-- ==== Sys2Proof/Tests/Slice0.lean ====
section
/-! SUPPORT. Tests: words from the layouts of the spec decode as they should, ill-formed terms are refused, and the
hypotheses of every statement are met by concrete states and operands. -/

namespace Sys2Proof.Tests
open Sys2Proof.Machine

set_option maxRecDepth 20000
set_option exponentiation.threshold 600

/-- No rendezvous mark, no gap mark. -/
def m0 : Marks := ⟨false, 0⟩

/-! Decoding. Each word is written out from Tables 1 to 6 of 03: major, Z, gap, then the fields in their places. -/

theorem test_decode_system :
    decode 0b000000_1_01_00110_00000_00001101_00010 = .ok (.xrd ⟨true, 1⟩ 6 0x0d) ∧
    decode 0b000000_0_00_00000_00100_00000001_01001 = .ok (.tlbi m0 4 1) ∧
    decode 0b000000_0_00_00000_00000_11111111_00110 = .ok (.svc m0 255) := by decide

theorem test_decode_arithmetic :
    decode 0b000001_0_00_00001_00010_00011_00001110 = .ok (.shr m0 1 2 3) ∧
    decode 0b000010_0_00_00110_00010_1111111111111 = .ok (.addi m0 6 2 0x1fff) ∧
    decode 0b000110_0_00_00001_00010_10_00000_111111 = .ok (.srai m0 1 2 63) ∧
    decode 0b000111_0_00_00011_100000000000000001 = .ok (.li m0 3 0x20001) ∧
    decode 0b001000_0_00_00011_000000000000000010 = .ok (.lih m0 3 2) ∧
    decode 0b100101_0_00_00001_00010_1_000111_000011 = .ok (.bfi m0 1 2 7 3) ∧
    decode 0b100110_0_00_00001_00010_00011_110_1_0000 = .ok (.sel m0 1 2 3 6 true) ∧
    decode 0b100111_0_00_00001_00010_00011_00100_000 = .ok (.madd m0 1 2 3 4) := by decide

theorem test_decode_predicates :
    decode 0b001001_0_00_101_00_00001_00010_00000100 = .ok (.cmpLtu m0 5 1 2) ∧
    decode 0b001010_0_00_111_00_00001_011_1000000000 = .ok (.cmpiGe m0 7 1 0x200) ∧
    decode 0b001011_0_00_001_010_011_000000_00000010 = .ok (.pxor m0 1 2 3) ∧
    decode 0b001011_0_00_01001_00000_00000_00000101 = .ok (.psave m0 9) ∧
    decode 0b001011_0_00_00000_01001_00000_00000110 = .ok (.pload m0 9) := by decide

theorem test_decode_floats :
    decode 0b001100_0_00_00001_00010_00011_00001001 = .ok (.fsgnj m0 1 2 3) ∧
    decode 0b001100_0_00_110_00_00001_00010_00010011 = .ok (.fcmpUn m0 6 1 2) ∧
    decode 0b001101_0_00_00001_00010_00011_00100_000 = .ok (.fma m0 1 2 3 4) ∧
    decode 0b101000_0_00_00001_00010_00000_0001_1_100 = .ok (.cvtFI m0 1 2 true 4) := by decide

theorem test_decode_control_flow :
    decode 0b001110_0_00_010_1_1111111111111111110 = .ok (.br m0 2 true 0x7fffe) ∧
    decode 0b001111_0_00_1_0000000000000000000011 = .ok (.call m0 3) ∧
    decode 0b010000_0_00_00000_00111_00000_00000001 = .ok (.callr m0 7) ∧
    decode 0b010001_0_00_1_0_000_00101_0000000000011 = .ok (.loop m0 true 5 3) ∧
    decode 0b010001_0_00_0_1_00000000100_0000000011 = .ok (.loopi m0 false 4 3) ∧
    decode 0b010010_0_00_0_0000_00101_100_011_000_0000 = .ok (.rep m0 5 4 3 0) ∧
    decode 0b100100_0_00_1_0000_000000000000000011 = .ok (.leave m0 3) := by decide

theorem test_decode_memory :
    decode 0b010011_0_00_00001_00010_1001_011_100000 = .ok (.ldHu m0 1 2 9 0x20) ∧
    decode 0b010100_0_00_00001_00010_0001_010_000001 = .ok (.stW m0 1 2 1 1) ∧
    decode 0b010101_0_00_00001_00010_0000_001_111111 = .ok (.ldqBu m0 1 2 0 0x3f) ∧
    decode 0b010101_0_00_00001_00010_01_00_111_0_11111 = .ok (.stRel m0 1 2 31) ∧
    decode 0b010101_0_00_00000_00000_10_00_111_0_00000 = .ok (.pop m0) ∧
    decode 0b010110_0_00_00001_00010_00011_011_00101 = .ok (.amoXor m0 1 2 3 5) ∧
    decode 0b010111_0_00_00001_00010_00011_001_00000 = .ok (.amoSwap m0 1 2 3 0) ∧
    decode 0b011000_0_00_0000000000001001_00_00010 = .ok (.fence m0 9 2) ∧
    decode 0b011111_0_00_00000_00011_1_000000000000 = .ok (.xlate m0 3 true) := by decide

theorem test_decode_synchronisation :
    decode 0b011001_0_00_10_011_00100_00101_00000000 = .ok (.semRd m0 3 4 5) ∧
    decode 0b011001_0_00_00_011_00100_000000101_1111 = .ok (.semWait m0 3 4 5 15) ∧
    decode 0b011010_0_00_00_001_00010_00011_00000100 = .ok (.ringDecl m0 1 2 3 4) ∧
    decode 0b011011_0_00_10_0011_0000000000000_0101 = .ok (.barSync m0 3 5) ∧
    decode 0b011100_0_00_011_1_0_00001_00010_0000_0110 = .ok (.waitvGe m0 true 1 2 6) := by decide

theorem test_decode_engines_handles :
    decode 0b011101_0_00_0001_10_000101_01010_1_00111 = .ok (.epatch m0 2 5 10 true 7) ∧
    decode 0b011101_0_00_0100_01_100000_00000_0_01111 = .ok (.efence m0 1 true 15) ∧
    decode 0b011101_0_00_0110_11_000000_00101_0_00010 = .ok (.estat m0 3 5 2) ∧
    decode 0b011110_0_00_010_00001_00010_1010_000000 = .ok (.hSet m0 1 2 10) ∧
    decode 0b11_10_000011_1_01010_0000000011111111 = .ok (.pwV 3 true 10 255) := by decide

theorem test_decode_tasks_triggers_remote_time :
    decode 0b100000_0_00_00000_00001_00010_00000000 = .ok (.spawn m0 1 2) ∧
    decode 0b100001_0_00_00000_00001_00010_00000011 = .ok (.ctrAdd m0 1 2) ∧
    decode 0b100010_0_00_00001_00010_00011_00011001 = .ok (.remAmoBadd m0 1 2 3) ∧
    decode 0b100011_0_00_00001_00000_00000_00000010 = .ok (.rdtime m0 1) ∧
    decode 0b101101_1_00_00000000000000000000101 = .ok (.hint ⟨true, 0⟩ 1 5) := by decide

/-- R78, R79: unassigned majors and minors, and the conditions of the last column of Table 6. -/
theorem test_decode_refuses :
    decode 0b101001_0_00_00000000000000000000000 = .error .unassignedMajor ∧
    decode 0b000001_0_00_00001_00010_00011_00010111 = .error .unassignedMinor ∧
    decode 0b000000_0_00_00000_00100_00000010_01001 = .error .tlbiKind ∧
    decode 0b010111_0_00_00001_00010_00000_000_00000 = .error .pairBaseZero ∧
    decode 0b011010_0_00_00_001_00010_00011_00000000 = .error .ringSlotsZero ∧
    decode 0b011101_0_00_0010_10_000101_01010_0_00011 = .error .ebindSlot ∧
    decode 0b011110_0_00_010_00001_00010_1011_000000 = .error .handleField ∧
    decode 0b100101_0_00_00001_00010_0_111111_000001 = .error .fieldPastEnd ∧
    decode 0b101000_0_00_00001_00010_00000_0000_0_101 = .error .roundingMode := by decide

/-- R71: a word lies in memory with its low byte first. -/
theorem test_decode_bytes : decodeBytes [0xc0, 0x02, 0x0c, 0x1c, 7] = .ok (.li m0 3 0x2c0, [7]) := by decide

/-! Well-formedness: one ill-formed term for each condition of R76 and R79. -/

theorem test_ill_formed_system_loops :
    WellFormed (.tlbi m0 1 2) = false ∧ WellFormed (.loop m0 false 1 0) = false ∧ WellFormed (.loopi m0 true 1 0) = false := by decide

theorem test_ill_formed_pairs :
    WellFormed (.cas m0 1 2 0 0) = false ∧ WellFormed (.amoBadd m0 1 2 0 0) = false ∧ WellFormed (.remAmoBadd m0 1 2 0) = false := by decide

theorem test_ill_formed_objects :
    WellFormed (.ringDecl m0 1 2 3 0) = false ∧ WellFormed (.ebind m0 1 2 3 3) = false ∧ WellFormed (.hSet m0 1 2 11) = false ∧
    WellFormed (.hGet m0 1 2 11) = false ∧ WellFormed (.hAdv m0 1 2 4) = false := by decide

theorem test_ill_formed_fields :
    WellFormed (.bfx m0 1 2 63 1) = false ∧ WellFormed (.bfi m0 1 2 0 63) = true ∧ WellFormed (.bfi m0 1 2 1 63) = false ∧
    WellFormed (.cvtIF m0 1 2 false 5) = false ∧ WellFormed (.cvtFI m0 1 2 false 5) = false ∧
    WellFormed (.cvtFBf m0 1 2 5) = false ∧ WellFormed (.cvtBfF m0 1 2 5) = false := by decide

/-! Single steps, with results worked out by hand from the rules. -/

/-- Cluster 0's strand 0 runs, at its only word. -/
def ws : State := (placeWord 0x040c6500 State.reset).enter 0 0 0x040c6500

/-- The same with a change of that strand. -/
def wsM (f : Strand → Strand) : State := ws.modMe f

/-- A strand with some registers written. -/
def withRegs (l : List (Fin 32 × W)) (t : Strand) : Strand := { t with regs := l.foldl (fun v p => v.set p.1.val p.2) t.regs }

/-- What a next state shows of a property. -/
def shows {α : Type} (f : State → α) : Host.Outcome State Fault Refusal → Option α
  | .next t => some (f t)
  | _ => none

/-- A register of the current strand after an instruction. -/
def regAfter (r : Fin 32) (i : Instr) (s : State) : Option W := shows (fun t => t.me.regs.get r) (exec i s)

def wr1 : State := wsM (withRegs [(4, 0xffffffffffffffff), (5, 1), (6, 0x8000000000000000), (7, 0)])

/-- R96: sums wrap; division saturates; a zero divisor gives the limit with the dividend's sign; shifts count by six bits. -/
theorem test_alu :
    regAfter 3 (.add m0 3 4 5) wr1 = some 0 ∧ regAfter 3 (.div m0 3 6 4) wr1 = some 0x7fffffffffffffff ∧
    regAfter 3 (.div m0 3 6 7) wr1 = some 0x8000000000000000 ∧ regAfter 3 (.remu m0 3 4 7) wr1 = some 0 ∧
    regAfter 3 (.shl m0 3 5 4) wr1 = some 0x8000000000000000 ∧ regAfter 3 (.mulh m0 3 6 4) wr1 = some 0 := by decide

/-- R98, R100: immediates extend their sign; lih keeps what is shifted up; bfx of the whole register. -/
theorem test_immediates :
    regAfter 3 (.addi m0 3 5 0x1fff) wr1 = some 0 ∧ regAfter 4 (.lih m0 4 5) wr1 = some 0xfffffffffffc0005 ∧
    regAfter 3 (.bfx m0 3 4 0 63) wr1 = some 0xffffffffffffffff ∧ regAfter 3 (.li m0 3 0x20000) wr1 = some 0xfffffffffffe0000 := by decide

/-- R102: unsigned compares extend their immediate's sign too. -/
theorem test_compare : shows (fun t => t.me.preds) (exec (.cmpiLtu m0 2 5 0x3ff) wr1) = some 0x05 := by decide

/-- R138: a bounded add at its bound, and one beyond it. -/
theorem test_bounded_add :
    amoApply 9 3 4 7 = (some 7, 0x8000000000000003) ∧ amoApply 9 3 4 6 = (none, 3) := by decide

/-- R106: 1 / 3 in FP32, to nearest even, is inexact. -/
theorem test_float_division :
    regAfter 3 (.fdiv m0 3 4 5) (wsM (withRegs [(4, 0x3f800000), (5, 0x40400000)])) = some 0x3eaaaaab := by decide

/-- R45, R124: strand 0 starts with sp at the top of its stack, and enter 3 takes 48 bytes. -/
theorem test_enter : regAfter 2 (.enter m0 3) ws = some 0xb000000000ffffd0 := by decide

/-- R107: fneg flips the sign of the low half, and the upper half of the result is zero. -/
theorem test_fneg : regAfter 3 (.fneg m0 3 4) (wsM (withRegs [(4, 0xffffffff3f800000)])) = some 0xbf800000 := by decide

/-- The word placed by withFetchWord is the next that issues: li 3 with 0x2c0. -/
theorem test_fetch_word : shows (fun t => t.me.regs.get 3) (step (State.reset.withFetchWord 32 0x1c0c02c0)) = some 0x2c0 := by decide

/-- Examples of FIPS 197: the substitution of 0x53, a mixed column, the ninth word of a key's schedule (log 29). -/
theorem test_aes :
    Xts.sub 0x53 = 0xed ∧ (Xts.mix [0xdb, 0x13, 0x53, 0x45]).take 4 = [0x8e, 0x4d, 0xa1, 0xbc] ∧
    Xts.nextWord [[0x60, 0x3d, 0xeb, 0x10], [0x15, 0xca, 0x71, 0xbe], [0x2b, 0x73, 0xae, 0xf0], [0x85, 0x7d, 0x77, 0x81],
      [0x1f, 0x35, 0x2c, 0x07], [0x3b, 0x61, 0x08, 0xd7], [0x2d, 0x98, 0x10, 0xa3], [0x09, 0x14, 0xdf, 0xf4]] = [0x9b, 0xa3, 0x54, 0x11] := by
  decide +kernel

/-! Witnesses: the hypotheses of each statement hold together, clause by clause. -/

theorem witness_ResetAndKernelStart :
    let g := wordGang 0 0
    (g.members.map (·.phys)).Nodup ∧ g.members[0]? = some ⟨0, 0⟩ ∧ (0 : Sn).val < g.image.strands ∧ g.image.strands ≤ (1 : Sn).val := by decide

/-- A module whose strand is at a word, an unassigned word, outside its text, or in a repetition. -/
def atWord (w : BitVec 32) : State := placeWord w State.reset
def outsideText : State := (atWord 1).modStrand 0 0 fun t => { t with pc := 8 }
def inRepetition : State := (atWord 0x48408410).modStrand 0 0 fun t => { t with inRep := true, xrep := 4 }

...

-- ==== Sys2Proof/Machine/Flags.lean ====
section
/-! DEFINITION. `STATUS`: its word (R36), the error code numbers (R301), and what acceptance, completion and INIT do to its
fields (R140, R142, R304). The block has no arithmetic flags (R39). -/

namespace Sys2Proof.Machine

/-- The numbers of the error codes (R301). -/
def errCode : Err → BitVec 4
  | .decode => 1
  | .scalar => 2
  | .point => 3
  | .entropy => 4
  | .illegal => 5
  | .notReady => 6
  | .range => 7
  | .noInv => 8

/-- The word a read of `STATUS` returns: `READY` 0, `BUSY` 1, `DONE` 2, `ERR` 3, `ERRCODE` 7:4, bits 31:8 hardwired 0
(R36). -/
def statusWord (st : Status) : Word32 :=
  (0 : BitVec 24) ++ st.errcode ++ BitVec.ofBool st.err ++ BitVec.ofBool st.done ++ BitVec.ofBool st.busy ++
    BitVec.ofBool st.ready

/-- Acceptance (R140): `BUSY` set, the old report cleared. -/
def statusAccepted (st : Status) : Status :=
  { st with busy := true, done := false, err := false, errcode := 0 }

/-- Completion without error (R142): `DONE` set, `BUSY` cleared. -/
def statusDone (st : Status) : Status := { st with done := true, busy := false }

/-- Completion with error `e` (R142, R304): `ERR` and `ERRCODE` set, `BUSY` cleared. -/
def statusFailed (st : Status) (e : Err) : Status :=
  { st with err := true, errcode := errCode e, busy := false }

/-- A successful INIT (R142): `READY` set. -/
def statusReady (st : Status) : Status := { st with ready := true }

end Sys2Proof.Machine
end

### [Work to complete]
Your answer should be the lines above from the one containing "-- ==== Sys2Proof/Tests/Slice0.lean" through the one containing "decode 0b000001_0_00_00001_00010_00011_00001110 = .ok", copied exactly and with both ends kept.

### [Exercise answer]
-- ==== Sys2Proof/Tests/Slice0.lean ====
section
/-! SUPPORT. Tests: words from the layouts of the spec decode as they should, ill-formed terms are refused, and the
hypotheses of every statement are met by concrete states and operands. -/

namespace Sys2Proof.Tests
open Sys2Proof.Machine

set_option maxRecDepth 20000
set_option exponentiation.threshold 600

/-- No rendezvous mark, no gap mark. -/
def m0 : Marks := ⟨false, 0⟩

/-! Decoding. Each word is written out from Tables 1 to 6 of 03: major, Z, gap, then the fields in their places. -/

theorem test_decode_system :
    decode 0b000000_1_01_00110_00000_00001101_00010 = .ok (.xrd ⟨true, 1⟩ 6 0x0d) ∧
    decode 0b000000_0_00_00000_00100_00000001_01001 = .ok (.tlbi m0 4 1) ∧
    decode 0b000000_0_00_00000_00000_11111111_00110 = .ok (.svc m0 255) := by decide

theorem test_decode_arithmetic :
    decode 0b000001_0_00_00001_00010_00011_00001110 = .ok (.shr m0 1 2 3) ∧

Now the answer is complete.